Deze visie blijkt nog steeds zeer actueel te zijn en vindt nog steeds veel navolging, hetgeen blijkt uit de nog steeds verdere groei van het montessori-onderwijs. Nederland telt thans zo'n tweehonderd Montessorischolen, waaronder ook scholen voor Voortgezet Onderwijs.Maria Montessori bracht haar laatste levensjaren door in Nederland en overleed in 1952 te Noordwijk.
Uitgangspunten van het Montessorionderwijs Montessori-onderwijs is in sterke mate individueel onderwijs.Kinderen verschillen in aanleg en karakter. Elk kind moet de mogelijkheid geboden worden zich naar eigen aanleg en tempo te ontwikkelen.Montessori-onderwijs staat er borg voor dat elke individuele leerling een ononderbroken ontwikkelingsproces kan doorlopen. Naast de cognitieve ontwikkeling richt het onderwijs zich nadrukkelijk ook op de emotionele, sociale, culturele, creatieve en lichamelijke ontplooiing van elk kind.
Een belangrijke veronderstelling, die binnen het Montessorionderwijs wordt gemaakt, is dat de opvoeding in de allereerste plaats "zelfopvoeding" moet zijn. In de woorden "Leer mij het zelf te doen" is dan ook de kern vervat van wat montessori-opvoeding en montessori-onderwijs inhouden. Montessori ontdekte, dat het kind van nature uitermate actief is en zich "al doende" en "op eigen kracht" ontplooit.
Het kind heeft een van nature aanwezige drang om te ontdekken en te leren. Het is opvallend, hoe modern zij met deze visie was. De begrippen vrijheid van bewegen en vrijheid van keuze staan in dit opzicht centraal. Deze geboden vrijheden stimuleren het ontstaan van spontane belangstelling en maken het voor het kind mogelijk die spontane belangstelling ook te volgen, wat een belangrijke drijfveer is voor een optimale ontwikkeling. Van belang is, dat het kind leert de geboden vrijheid te waarderen en te hanteren. Daarom horen bij vrijheid afspraken: we praten zachtjes, we storen anderen niet, we hebben zorg voor het materiaal en de omgeving, etc. Ook wat betreft de keuzevrijheid van werken ziet de leerkracht er uiteraard op toe, dat deze in verhouding staat met de capaciteiten van het kind. Dit alles bevordert de zelfstandigheid, het zelfvertrouwen en het verantwoordelijkheidsgevoel. Montessori sprak in dit verband van "vrijheid in gebondenheid".

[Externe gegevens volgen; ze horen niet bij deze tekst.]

-- ==== Sys2Proof/Laws/Ops.lean ====
section
/-! SUPPORT. What each shared operation can do, said once: the completion step, the descriptor checks, and the
delivery of a result. The meanings of the commands are compositions of these. -/

namespace Sys2Proof.Machine

open Sys2Proof

/-! ### Ranges -/

/-- The overlap test is the spec's "shares a byte" (20_memory.md R44). -/
theorem overlaps_iff (d e : Descriptor) : d.overlaps e = true ↔ SharesByte d e := by
  simp only [Descriptor.overlaps, decide_eq_true_eq, SharesByte]
  constructor
  · intro h
    exact ⟨max d.off e.off, by omega, by omega, by omega, by omega⟩
  · rintro ⟨a, h1, h2, h3, h4⟩
    omega

theorem admitted_iff (d : Descriptor) : d.admitted = true ↔ d.off + d.len ≤ 65536 :=
  decide_eq_true_iff

theorem active_iff (s : State) (c : ChannelId) : (s.channel c).active = true ↔ ActiveChannel s c := by
  simp [Channel.active, ActiveChannel]

/-- The check against a channel's reserved range (20_memory.md R44). -/
theorem hitsChannel_iff (d : Descriptor) (s : State) (c : ChannelId) :
    d.hitsChannel (s.channel c) = true ↔ ActiveChannel s c ∧ SharesByte d (s.channel c).resultRange := by
  rw [Descriptor.hitsChannel, Bool.and_eq_true, active_iff, overlaps_iff]

/-! ### The descriptor checks -/

theorem insideDmem_iff (ds : List Descriptor) : ds.any (fun d => !d.admitted) = false ↔ InsideDmem ds := by
  rw [List.any_eq_false]
  simp only [InsideDmem, Bool.not_eq_true, Bool.not_eq_false', admitted_iff]

/-- The descriptor checks pass exactly when the operands are as R43 and R44 ask. -/
theorem operandError_eq_none (s : State) (ins : List Descriptor) :
    operandError s ins = none ↔ OperandsOk s ins := by
  have hits : ∀ c, s.latch.a.dst.hitsChannel (s.channel c) = false
      ↔ (ActiveChannel s c → ¬SharesByte s.latch.a.dst (s.channel c).resultRange) := by
    intro c
    rw [← Bool.not_eq_true, hitsChannel_iff]
    tauto
  have h0 := hits .zero
  have h1 := hits .one
  simp only [State.channel_zero, State.channel_one] at h0 h1
  have hin := insideDmem_iff (ins ++ [s.latch.a.dst])
  have hap : ins.any s.latch.a.dst.overlaps = false ↔ ∀ d ∈ ins, ¬SharesByte s.latch.a.dst d := by
    rw [List.any_eq_false]
    simp only [overlaps_iff]
  constructor
  · intro h
    simp only [operandError] at h
    split at h
    · simp at h
    · rename_i hr
      split at h
      · simp at h
      · rename_i ho
        simp only [Bool.not_eq_true, Bool.or_eq_false_iff] at hr ho
        refine ⟨hin.mp hr, hap.mp ho.1.1, fun c => ?_⟩
        cases c
        · exact h0.mp ho.1.2
        · exact h1.mp ho.2
  · intro h
    simp only [operandError, hin.mpr h.inside, hap.mpr h.apart, h0.mpr (h.unreserved .zero),
      h1.mpr (h.unreserved .one)]
    simp

/-- The descriptor checks raise ERR_RANGE or ERR_OVERLAP and nothing else. -/
theorem operandError_cases (s : State) (ins : List Descriptor) (e : ErrorCode) (h : operandError s ins = some e) :
    e = .range ∨ e = .overlap := by
  simp only [operandError] at h
  split at h
  · simp_all
  · split at h <;> simp_all

/-- A command with admitted operands runs on. -/
theorem withOperands_of_ok (s : State) (ins : List Descriptor) (k : Except ErrorCode Effect) (h : OperandsOk s ins) :
    withOperands s ins k = k := by
  rw [withOperands, (operandError_eq_none s ins).mpr h]

/-- What a command with operands can answer: its continuation's answer, or a descriptor error. -/
theorem withOperands_cases (s : State) (ins : List Descriptor) (k : Except ErrorCode Effect) :
    (OperandsOk s ins ∧ withOperands s ins k = k)
      ∨ withOperands s ins k = .error .range ∨ withOperands s ins k = .error .overlap := by
  cases h : operandError s ins with
  | none => exact .inl ⟨(operandError_eq_none s ins).mp h, by rw [withOperands, h]⟩
  | some e =>
    right
    rcases operandError_cases s ins e h with rfl | rfl <;> simp [withOperands, h]

/-- A command whose inputs are admitted runs on. -/
theorem withInputs_of_ok (ins : List Descriptor) (k : Except ErrorCode Effect) (h : InsideDmem ins) :
    withInputs ins k = k := by
  rw [withInputs, if_neg (by rw [(insideDmem_iff ins).mpr h]; simp)]

/-- What a command with inputs only can answer. -/
theorem withInputs_cases (ins : List Descriptor) (k : Except ErrorCode Effect) :
    (InsideDmem ins ∧ withInputs ins k = k) ∨ withInputs ins k = .error .range := by
  by_cases h : ins.any (fun d => !d.admitted) = true
  · exact .inr (by rw [withInputs, if_pos h])
  · have h' := (insideDmem_iff ins).mp (by simpa using h)
    exact .inl ⟨h', withInputs_of_ok ins k h'⟩

/-! ### Delivering a result -/

/-- The operands read as many bytes as their descriptor says. -/
@[simp] theorem State.operand_length (s : State) (d : Descriptor) : (s.operand d).length = d.len := by
  simp [State.operand]

/-- What the delivery of a result can answer (20_memory.md R45). -/
theorem deliver_cases (s : State) (y : Bytes) (r : Results) :
    (y.length ≤ s.latch.a.dst.len ∧ deliver s y r
        = .ok { state := s.storeBytes s.latch.a.dst.off y, results := { r with outLen := BitVec.ofNat 32 y.length } })
      ∨ (s.latch.a.dst.len < y.length ∧ deliver s y r = .error .capacity) := by
  by_cases h : s.latch.a.dst.len < y.length
  · exact .inr ⟨h, by rw [deliver, if_pos h]⟩
  · exact .inl ⟨by omega, by rw [deliver, if_neg h]⟩

/-- A result that fits is stored. -/
theorem deliver_of_fits (s : State) (y : Bytes) (r : Results) (h : y.length ≤ s.latch.a.dstCap.toNat) :
    deliver s y r
      = .ok { state := s.storeBytes s.latch.a.dstOff.toNat y, results := { r with outLen := BitVec.ofNat 32 y.length } } := by
  rw [deliver, if_neg (show ¬s.latch.a.dst.len < y.length by simpa [Args.dst] using h)]
  rfl

/-! ### Completion -/

theorem complete_ok (s : State) (effect : Effect) :
    complete s (.ok effect) = .next (effect.state.finish .ok effect.results) := rfl

theorem complete_error (s : State) (e : ErrorCode) : complete s (.error e) = .next (s.finish e {}) := rfl

/-- What a completion can answer: it always answers a next state (60_exceptions.md R159). -/
theorem complete_cases (s t : State) (o : Except ErrorCode Effect) (h : complete s o = .next t) :
    (∃ effect, o = .ok effect ∧ t = effect.state.finish .ok effect.results)
      ∨ (∃ e, o = .error e ∧ t = s.finish e {}) := by
  cases o with
  | ok effect => exact .inl ⟨effect, rfl, by simpa [complete] using h.symm⟩
  | error e => exact .inr ⟨e, rfl, by simpa [complete] using h.symm⟩

/-- The completion step's registers (10_state.md R33), for a state whose latch and draws are those of s. -/
theorem finish_completed (s u : State) (e : ErrorCode) (r : Results) (latch : u.latch = s.latch)
    (irq : u.irqStatus = s.irqStatus) (draws : u.draws = s.draws) (count : u.drawCount = s.drawCount) :
    Completed s (u.finish e r) e r where
  err := rfl
  results := rfl
  doneFlag := rfl
  pending := rfl
  latchFields := by simp [latch]
  irqStatus := by simp [irq, irqCmdDone]
  draws := by simp [draws, count]

/-- A command whose rule raises e fails with e and leaves the rest (60_exceptions.md R159, R160). -/
theorem fails_of_error (i : Instr) (s : State) (e : ErrorCode) (h : exec i s = complete s (.error e)) : Fails i s e :=
  ⟨s.finish e {}, h, finish_completed s s e {} rfl rfl rfl rfl, ⟨rfl, rfl, rfl, rfl, rfl, rfl, rfl, rfl, rfl⟩,
    ⟨rfl, rfl, rfl⟩, ⟨rfl, rfl⟩, rfl⟩

/-- A command whose rule only answers registers changes nothing else. -/
theorem answers_of_ok (i : Instr) (s : State) (r : Results)
    (h : exec i s = complete s (.ok { state := s, results := r })) : Answers i s r :=
  ⟨s.finish .ok r, h, finish_completed s s .ok r rfl rfl rfl rfl, ⟨rfl, rfl, rfl, rfl, rfl, rfl, rfl, rfl, rfl⟩,
    ⟨rfl, rfl, rfl⟩, ⟨rfl, rfl⟩, fun _ => rfl⟩

/-- A command whose rule delivers a result that fits stores it, and nothing else changes. -/
theorem stores_of_deliver (i : Instr) (s : State) (y : Bytes) (r : Results) (wf : s.dmem.wf = true)
    (fits : y.length ≤ s.latch.a.dstCap.toNat) (h : exec i s = complete s (deliver s y r)) : Stores i s y r := by
  rw [deliver_of_fits s y r fits, complete_ok] at h
  exact ⟨_, h, finish_completed s _ _ _ rfl rfl rfl rfl, ⟨rfl, rfl, rfl, rfl, rfl, rfl, rfl, rfl, rfl⟩,
    ⟨rfl, rfl, rfl⟩, ⟨rfl, rfl⟩, fun a => Memory.read_writeBytes s.dmem _ a y wf⟩

/-- A command whose rule only replaces a channel. -/
theorem movesChannel_of_ok (i : Instr) (s : State) (c : ChannelId) (ch : Channel)
    (h : exec i s = complete s (.ok { state := s.setChannel c ch })) : MovesChannel i s c ch := by
  rw [complete_ok] at h
  refine ⟨_, h, finish_completed s _ _ _ (by simp) (by simp) (by simp) (by simp), ?_, ?_, ?_, by simp, by simp⟩
  · constructor <;> simp
  · constructor <;> simp
  · intro a; simp

end Sys2Proof.Machine
end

De ideeën van Maria Montessori zijn in de loop van de tijd natuurlijk aangepast en bijgesteld. De grondbeginselen zijn echter nog steeds volop van kracht. De hedendaagse opvattingen over "leren" wijzen op het grote belang van eerst handelend, waarnemend en ontdekkend bezig zijn. Pas daarna wordt overgegaan naar meer abstract leren. Deze lijn zit heel nadrukkelijk in het specifieke Montessorimateriaal. De grondbeginselen, zoals door Maria Montessori geformuleerd, zijn nog steeds uitgangspunt voor ons onderwijs. Wij vinden echter ook dat we als Montessorischool oog moeten hebben voor en open moeten staan voor nieuwe inzichten en ontwikkelingen op onderwijsgebied.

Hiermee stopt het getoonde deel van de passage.